Administration (scripting)

Custom scripts

Introduction to Custom scripts

What is a Custom script?

The Administration Addon provides the admin user the capacity to launch custom scripts to perform any functionality or process that the Soffid API  has available.

Additionally, with this addon, there is available the possibility to enable a special to get the metrics of the performance of the Soffid IAM components.

Through the Custom scripts page you could perform the next operations:

On user change

When you define an event on user change, the user object will be available on the user variable to access and operate with it. 

To find more details about the user object, you can visit the Soffid Objects page.

On grant permission

When you define an event on revoke or grant permission, the grant object will be available on the grant variable to access and operate with it.

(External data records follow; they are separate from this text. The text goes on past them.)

/-- What a running write programs when it ends (R53): `flashOk` is false when erasing or programming failed. -/
def State.mbxProgram (s : State) (flashOk : Bool) : State × Nat :=
  match s.boot.mbxCat, s.boot.mbxFw with
  | some (slot, img), _ =>
    let ok := flashOk && (match catVerify s.keysNow img with | .good _ => true | _ => false)
    if !ok then (s, mcFlashFail)
    else ({ s with flash := if slot = 0 then { s.flash with catA := some img } else { s.flash with catB := some img } }, mcOk)
  | none, some (slot, f) =>
    if !(flashOk && f.valid s.fuses) then (s, mcFlashFail)
    else ({ s with flash := if slot = 0 then { s.flash with fw0 := some f } else { s.flash with fw1 := some f } }, mcOk)
  | none, none => (s, s.boot.mbxCode)

/-- MBX_COMMAND_END (R53): the running command ends with its code. -/
def execMbxCommandEnd (flashOk : Bool) (s : State) : Host.Outcome State Fault Refusal :=
  match s.boot.mbxRun with
  | none => .next s
  | some _ =>
    let (s, code) := s.mbxProgram flashOk
    .next (s.mbxEnd code)

end Sys2Proof.Machine
end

To find more details about the grant object, you can visit the Soffid Objects page.

Documentation

Below you could find a list of helpful links related to the building of custom scripts

API for the internal classes of Soffid: https://download.soffid.com/doc/console/latest/uml/

Custom utility classes: https://bookstack.soffid.com/books/soffid-3-reference-guide/page/utility-classes


(*1) For each value of mont, day, hour, minute or day of the week:

How to install Custom scripts in Soffid

Installation

Download

Please download the Soffid Administration (scripting) add-on.

You can download it at the following link http://www.soffid.com/download/enterprise/ if you have Soffid user with authorization, or in the following http://download.soffid.com/download/ by registering.

Upload

1. Once the Federation add-on is downloaded, please log in to IAM Console.

You need to be an administrator user of the Soffid console or a user with permissions to upload addons.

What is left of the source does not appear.